Midwestern city ends homelessness among veterans

The city of Rockford, which is about 90 miles northwest of Chicago, is one of the first in the nation to end homelessness among veterans, the Wall Street Journal reports. Officials consider its program, which was developed in response to former First Lady Michelle Obama’s 2014 challenge to end veteran homelessness, to be a model for other cities, the publication said.

City workers search the streets for homeless veterans, and, once identified, the city works with a dozen federal, local and private agencies to find them homes within 30 days.
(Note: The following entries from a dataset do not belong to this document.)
/-- Connections of a row that cannot be placed: taken in ascending input, each kept only if it routes with those kept before;
the inputs left out, and the loops that the rest uses. -/
def placeRow (fails : List Nat) (row : List (Nat × List Conn)) : List Nat × List (Nat × Conn) :=
  let kept := row.foldl (fun (acc : List Conn × List Nat) x =>
    if (routes fails (acc.1 ++ x.2)).isSome then (acc.1 ++ x.2, acc.2) else (acc.1, acc.2 ++ [x.1])) ([], [])
  (kept.2, ((routes fails kept.1).map (·.2)).getD [])

/-- The active plan routed around the failed elements: rows with the inputs that lose them, and the loops with their
connections (R228). -/
def planRoutes (s : State) : List (Nat × Nat) × List (Nat × Conn) :=
  let fails := meshFails s
  if fails = [] then ([], [])
  else
    let rows := (List.range (planLen s (activeBank s))).map fun r =>
      let cs := rowConns s (activeBank s) r
      match (if cs = [] then some ([], []) else routes fails cs) with
      | some (_, hs) => (r, ([] : List Nat), hs)
      | none => let p := placeRow fails (rowInputs s r); (r, p.1, p.2)
    (rows.flatMap fun x => x.2.1.map fun q => (x.1, q), (rows.flatMap fun x => x.2.2).eraseDups)

/-- Source number of a looped path's phase entries (R229): the mesh input and 128. -/
def loopedSource (q : Nat) : Nat := 128 + q

/-- The hub measures the phase of each looped connection (R228): a free value by receiving lane. -/
def measureLoops (s : State) (hs : List (Nat × Conn)) : State :=
  hs.foldl (fun s x => (List.range 18).foldl (fun s l =>
    { s with opt := { s.opt with
        phases := SMap.set (fun _ => 0) s.opt.phases (phaseKey x.2.out l (loopedSource x.2.inp)) (s.free.toNat % 32 : Nat) } }.tookFree) s) s

/-- The routing of the active plan takes effect: the connections that have lost their row, the loops, and their phases (R228,
R241). -/
def applyRoutes (s : State) : State :=
  let r := planRoutes s
  let loops := (r.2.map (·.1)).eraseDups
  measureLoops ({ s with mesh := { s.mesh with lost := r.1, loops := loops } }.setFld aHubSpare 7 0 (loopBits loops)) r.2

/-- Grants that the new plan's rows leave no room for go back to the front of their queues (R214, R221). -/
def recheckGrants (s : State) : State :=
  s.mesh.grants.foldl (fun s g =>
    let s₁ := { s with mesh := { s.mesh with grants := s.mesh.grants.erase g } }
    if resourcesFree s₁ g.slot.toNat g.req && grantRoutes s₁ g.slot.toNat g.req then
      { s₁ with mesh := { s₁.mesh with grants := s₁.mesh.grants ++ [g] } }
    else
      { s₁ with mesh := { s₁.mesh with
          queue := { req := g.req, slot := g.slot - 2, use := g.use, left := if g.use = .other then none else some g.lines } ::
            s₁.mesh.queue } }) s

/-- PLAN_SWITCH: at the first slot with s mod 256 = 0 from w + 3 on. -/
def planSwitch (s : State) : State :=
  let orphans := switchOrphans s
  let s₁ := allCallers.foldl (fun s p => switchRunning s p.1 p.2) s
  let s₂ := orphans.foldl (fun s o => entryLost s (some o)) s₁
  let m : Mesh := s₂.mesh
  let m₁ : Mesh :=
    { m with
      tx := m.tx.filter fun e => entrySame s e.1
      txPairs := m.txPairs.map (switchStore s)
      cursors := m.cursors.filter fun c => entrySame s (c.1 % 4096) }
  let gone := m.tx.filter fun e => !entrySame s e.1
  let s₃ := gone.foldl (fun s e => (endpointInputs (planEntry s (activeBank s) e.1).src).foldl (fun s q => freePlaces s q e.2.length) s)
    { s₂ with mesh := m₁ }
  recheckGrants (applyRoutes
    (((s₃.setBit aHubPlanstat 28 (activeBank s = 0)).setBit aHubPlanstat 29 false).setBit aHubPlanstat 30 false))

/-- The present slot is the one in which a pending switch is taken (R220). -/
def switchDue (s : State) : Bool :=
  let σ := s.beat.toNat / 32
  planPending s && decide (s.beat.toNat % 32 = 0 ∧ σ % 256 = 0 ∧ s.mesh.switchSlot.toNat + 3 ≤ σ)

def execPlanSwitch (s : State) : Host.Outcome State Fault Refusal := .next (if switchDue s then planSwitch s else s)

/-! ### Failed elements (R228) -/

def execMeshElementFail (e : Fin 832) (s : State) : Host.Outcome State Fault Refusal :=
  .next (if s.bit (aHubMeshfail (e.val / 32)) (e.val % 32) then s
    else
      settlePlanBusy ({ s with mesh := { s.mesh with rerouting := s.mesh.rerouting ++ [e] } }.setBit
        (aHubMeshfail (e.val / 32)) (e.val % 32) true))

/-- MESH_REROUTE_DONE: every row routed again around the failed elements, and an event for each of them. -/
def meshReroute (s : State) : State :=
  let s₁ := applyRoutes (settlePlanBusy { s with mesh := { s.mesh with rerouting := [] } })
  s.mesh.rerouting.foldl (fun t e =>
    t.report (if s₁.mesh.lost = [] then corrected 25 0x28 e.val else contained 25 0x29 6 e.val e.val)) s₁

def execMeshRerouteDone (s : State) : Host.Outcome State Fault Refusal :=
  .next (if s.mesh.rerouting ≠ [] ∧ s.beat.toNat % 32 = 0 ∧ s.beat.toNat / 32 % 256 = 0 then meshReroute s else s)

/-! ### The slot (R98, R204, R211 to R214, R223, R241) -/

/-- SENDs that wait for places take those that the slot has freed (R98). -/
def pumpAll (s : State) : State := allCallers.foldl (fun s p => pumpSend s p.1 p.2) s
Rockford and two nearby counties spend about $3.5 million annually on health and housing programs from state, local and federal sources, the publication said.
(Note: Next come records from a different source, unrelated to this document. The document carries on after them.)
/-- READY: with both ends aligned the retrain is over. -/
def execReady (x : XPort) (allAligned : Bool) (s : State) : Host.Outcome State Fault Refusal :=
  let s₁ := lctlTake s x fun m => m = readyMsg allAligned
  .next (if lnkState s x = lnkRetrain && allAligned && mapAligned s x then retrainDone s₁ x else s₁)

/-- RETRAIN_TIMEOUT: the retrain has failed; the third in a row takes the port down, and before that it starts again. -/
def execRetrainTimeout (x : XPort) (s : State) : Host.Outcome State Fault Refusal :=
  .next (if lnkState s x ≠ lnkRetrain then s
    else
      let k := s.link x
      let s₁ := retrainFailed s x
      if lnkState s₁ x = lnkRetrain then beginRetrain s₁ x .message (k.culprit.map (·.1)) else s₁)

/-- A LANE_REQ that has gone unanswered for 50 µs (R336). -/
def laneReqOver (s : State) (k : XLink) (m : List Byte) : Bool :=
  kindIs 0x04 m && decide (SMap.get (fun _ => 0) k.askedAt (fieldAt m 2 1) + 50000 ≤ s.ns)

/-- LCTL_REPEAT: messages whose answer has not arrived go out again, a LANE_REQ within its limit (R336). -/
def execLctlRepeat (x : XPort) (s : State) : Host.Outcome State Fault Refusal :=
  let k := s.link x
  let again := k.repeats.filter fun m => !laneReqOver s k m
  .next (s.setLink x
    { k with
      lctl := k.lctl ++ again.filter fun m => !k.lctl.contains m
      repeats := again })

/-! ### Messages to the host across a loss of their link (R424, R425, R434) -/

/-- Messages to the host that a link has sent and not had acknowledged, oldest first. -/
def unacked (k : XLink) : List Sent := k.buf.flatMap (·.msgs) ++ k.chans.filterMap fun e => e.2.cur

/-- A message survives a reset of its link: TRACE messages do not enter the return queue (R534). -/
def returns (q : Sent) : Bool := match q.msg with | .trace _ _ _ _ => false | _ => true

/-- The return queue of 4,096, whose oldest give way and are counted (R425). -/
def queueReturns (s : State) (qs : List Sent) : State :=
  let all := qs ++ s.retq
  { s with retq := all.drop (all.length - 4096) }.count aHlkRetq 31 16 (all.length - 4096)

/-- What a reset of the link that carries host messages does besides the link itself (R424): messages not acknowledged go to
the return queue, marked PRIOR; the accept counts and the session are recorded; a new session begins. -/
def hostReset (s : State) (l : Nat) : State :=
  let out := (unacked (s.link l) ++ s.hostOut).filter returns
  let s₁ := queueReturns { s with hostOut := [] } (out.map fun (q : Sent) => { q with prior := true })
  let s₂ := { s₁ with hlk :=
    { s₁.hlk with
      oldSession := s.rd aHlkSession
      oldCounts := (List.range 4).map fun c => s.rd (aHlkAccept c) } }
  let s₃ := (List.range 4).foldl (fun s c => s.wr (aHlkAccept c) 0) s₂
  s₃.wr aHlkSession (s.rd aHlkSession + 1)

/-- The link that carries host messages comes up (R425): the LINK_UP notice, then the return queue. -/
def hostLinkUp (s : State) : State :=
  let notice : Sent :=
    { msg := .notify 0 6 none (BitVec.ofNat 56 (s.hlk.oldSession.toNat * 256))
        (s.hlk.oldCounts.flatMap fun (c : Word) => leBytes 4 c.toNat)
      shadow := prtState s = 3 || prtState s = 4 || prtState s = 5 }
  { s with hostOut := s.hostOut ++ [notice] ++ s.retq, retq := [] }

/-- It comes up again without a reset: only what has been queued meanwhile follows. -/
def hostLinkBack (s : State) : State := { s with hostOut := s.hostOut ++ s.retq, retq := [] }

/-! ### Flush (R143, R196, R342, R343) -/

/-- A request that awaits its answer ends. -/
def flushRemote (s : State) (x : Nat) (w : RemoteWhat) : State :=
  match w with
  | .segment d k c i off _ => remoteAnswer s d k c i off (some xfRemoteDown) []
  | .signal d k c => (holdLater s d k c 0).report (contained d.val 0x06 2 x x)
  | .anchor d k c => linkDownHold s d k c x
  | .host key kind => s.complete key kind 0 .stackDown 0 []
  | .copy => s

/-- The launches whose PLAN flits a port holds, or whose flits for it wait in transmit buffers (R101). -/
def heldOrigins (s : State) (x : Nat) : List Origin :=
  let k := s.link x
  let waiting := (s.mesh.tx.filter fun e => (planEntry s (activeBank s) e.1).dsts.contains (16 + x)).flatMap (·.2)
  (k.buf.filterMap (·.origin) ++ k.planq.filterMap (·.origin) ++ waiting.filterMap (·.origin)).eraseDups

/-- The flits of a launch are discarded: its figure ends with the link-down error, its flits in the transmit buffers of the die
with it, or its Caller holds at the next figure it launches. -/
def flushOrigin (s : State) (x : Nat) (o : Origin) : State :=
  let running := match (s.caller o.die o.caller).run with
    | some r => decide (r.ctx = o.ctx ∧ r.launch = o.launch)
    | none => false
  let s := s.dropFlits o
  if running then linkDownHold s o.die o.caller o.ctx x
  else (holdLater s o.die o.caller o.ctx 0).report (contained o.die.val 0x06 2 x x)

/-- A port holds traffic (R342). -/
def holdsTraffic (s : State) (x : Nat) : Bool :=
  let k := s.link x
  !(k.buf = [] && k.reqq = [] && k.rspq = [] && k.planq = [] && k.held = [] && k.inbox = [] &&
    k.chans.all (fun e => e.2.rest = [] && e.2.chunks = [])) || s.remotes.any fun r => r.x.val = x

/-- A flush: GRACE ends, the held traffic ends as R343 lays down, and a new session begins with fresh state. -/
def flushPort (s : State) (x : Nat) : State :=
  let k := s.link x
  let rs := s.remotes.filter fun r => r.x.val = x
  let s₀ := if x = 15 ∧ s.x15Host then hostReset s x else s
  let s₁ := ({ s₀ with remotes := s₀.remotes.filter fun r => r.x.val ≠ x }.setBit (aLnkState x) 8 false).flag (aLnkState x) 9
  let s₂ := s₁.setLink x
    { freshLink x [] k with
      reqq := []
      rspq := []
      planq := []
      holds := false }
  let s₃ := rs.foldl (fun s r => flushRemote s x r.what) s₂
  let s₄ := (heldOrigins s x).foldl (fun s o => flushOrigin s x o) s₃
  let s₅ := (s₄.wr (aLnkSession x) (s.rd (aLnkSession x) + 1)).wr (aLnkPsession x) 0
  s₅.report (contained 26 0x31 2 x 0)

/-- The grace period has run out. -/
def graceOver (s : State) (x : Nat) : Bool :=
  let k := s.link x
  s.bit (aLnkState x) 8 && decide (k.graceFrom.toNat + k.graceMs * 1000000 ≤ s.ns)

/-- GRACE_EXPIRY: before the link is UP. -/
def execGraceExpiry (x : XPort) (s : State) : Host.Outcome State Fault Refusal :=
  .next (if graceOver s x then flushPort s x else s)

/-- DOWN: a cause of R341; a DOWN message is one. -/
def execDown (x : XPort) (cause : DownCause) (s : State) : Host.Outcome State Fault Refusal :=
  .next (linkDown (if cause = .received then lctlTake s x (kindIs 0x0B) else s) x cause)

/-! ### Negotiation (R344, R345, R358) -/

/-- An ADVERTISE as a message. -/
def advMsg (a : Advert) : List Byte :=
  let b2 := (if a.have_ then 1 else 0) + (if a.fecMin then 2 else 0) + 4 * a.modeMax.val + 16 * a.modNum.val
  padTo 32 ([0x07, 2, BitVec.ofNat 8 b2, 0] ++ padTo 4 (leBytes 3 a.txSet.toNat) ++ padTo 4 (leBytes 3 a.rxNrz.toNat) ++
    padTo 4 (leBytes 3 a.rxPam4.toNat) ++ leBytes 4 a.session.toNat ++ leBytes 4 a.held.toNat ++ leBytes 2 a.reqPool ++
    leBytes 2 a.rspPool)

/-- A CONFIRM as a message: mode, FEC and resume flag in byte 2, the maps in bytes 4 to 6 and 8 to 10 (log entry 25). -/
def confirmMsg (c : Confirm) : List Byte :=
  let b2 := c.mode.val + (if c.strong then 4 else 0) + (if c.resume then 8 else 0)
  padTo 16 ([0x08, 1, BitVec.ofNat 8 b2, 0] ++ padTo 4 (leBytes 3 c.txMap.toNat) ++ leBytes 3 c.rxMap.toNat)

/-- What this end advertises now. -/
def ownAdvert (s : State) (x : Nat) : Advert :=
  let k := s.link x
  { have_ := k.adv.isSome
    fecMin := s.bit (aLnkCfg x) 2
    modeMax := Fin.ofNat 4 (s.fld (aLnkCfg x) 1 0)
    modNum := Fin.ofNat 8 (ownModule s)
    txSet := (s.rd (aRngUse (96 + x))).truncate 18
    rxNrz := (s.port (96 + x)).nrz
    rxPam4 := (s.port (96 + x)).pam4
    session := s.rd (aLnkSession x)
    held := if k.holds then s.rd (aLnkPsession x) else 0
    reqPool := ownPool x 0
    rspPool := ownPool x 1 }

/-- ADVERTISE goes out, repeated until the partner has one of ours. -/
def sendAdvert (s : State) (x : Nat) : State := lctlSend (lctlAnswered s x (kindIs 0x07)) x (advMsg (ownAdvert s x)) true

/-- Negotiation begins, or begins again. -/
def startNegotiation (s : State) (x : Nat) : State :=
  let s₁ := dropStreams (s.setFld (aLnkState x) 2 0 lnkTrain) x
  let k := s₁.link x
  sendAdvert (s₁.setLink x
    { k with
      adv := none
      conf := none
      pconf := none
      lctl := []
      repeats := [] }) x

/-- A port may negotiate: not held down, not stopped by a wrong module number (R353, R358). -/
def mayNegotiate (s : State) (x : Nat) : Bool := lnkState s x = lnkDown && !s.bit (aLnkCtl x) 1 && !(s.link x).stopped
Since 2015, when it was certified for ending veteran homelessness, nearly 200 veterans have received housing in the Rockford area, Rockford’s homeless program coordinator Angie Walker told the publication. Just three veterans are still in need of housing as of Nov. 28.

To keep the city’s certification, there can’t be more than eight identified homeless veterans at any given time, the publication said. 

Nationwide, there are about 15,000 unsheltered, homeless veterans, the Journal said, citing data from the Department of Housing and Urban Development.

More employers try reducing care costs to avoid high deductibles 

More business leaders are contending with the rising cost of health insurance by finding opportunities to relieve their employees of growing cost burdens that often pop up in the form of high deductibles, the Wall Street Journal reports.

As the average deductible for a single worker rises to approximately $1,350, employers are 9 percent less likely to offer only high-deductible health plans next year, the Journal found. This is in contrast to the recent trend of employers doing the opposite: they were more likely to offer only high-deductible health plans over the past six years.

Today, employers are looking to address the underlying behavior that propels these costs in the first place, which includes attempting to change how they pay for drugs, starting their own clinics and nudging patients – and physicians – toward lower-cost, high-quality care, the publication said. 

Medical school diversity inches up

A study published in JAMA shows that more medical schools have increased enrollment diversity in response to the Liasion Committee on Medical Education’s 2009 edict to do so, but medical student bodies were still 58.9 percent white in 2017, NPR reports. 

"We see the trend going up, but it's going up very slowly," Dowin Boatright, M.D., an assistant professor of emergency medicine at Yale University and coauthor of the study told the publication. "If we're trying to get some degree of representation that matches the proportion of black people in the population as a whole ... We're talking 20 to 50 years."

While the percentage of Latino and Asian students enrolled in medical schools increased from 2002 and 2012, the amount of female and black students fell each year during that time period, the publication said.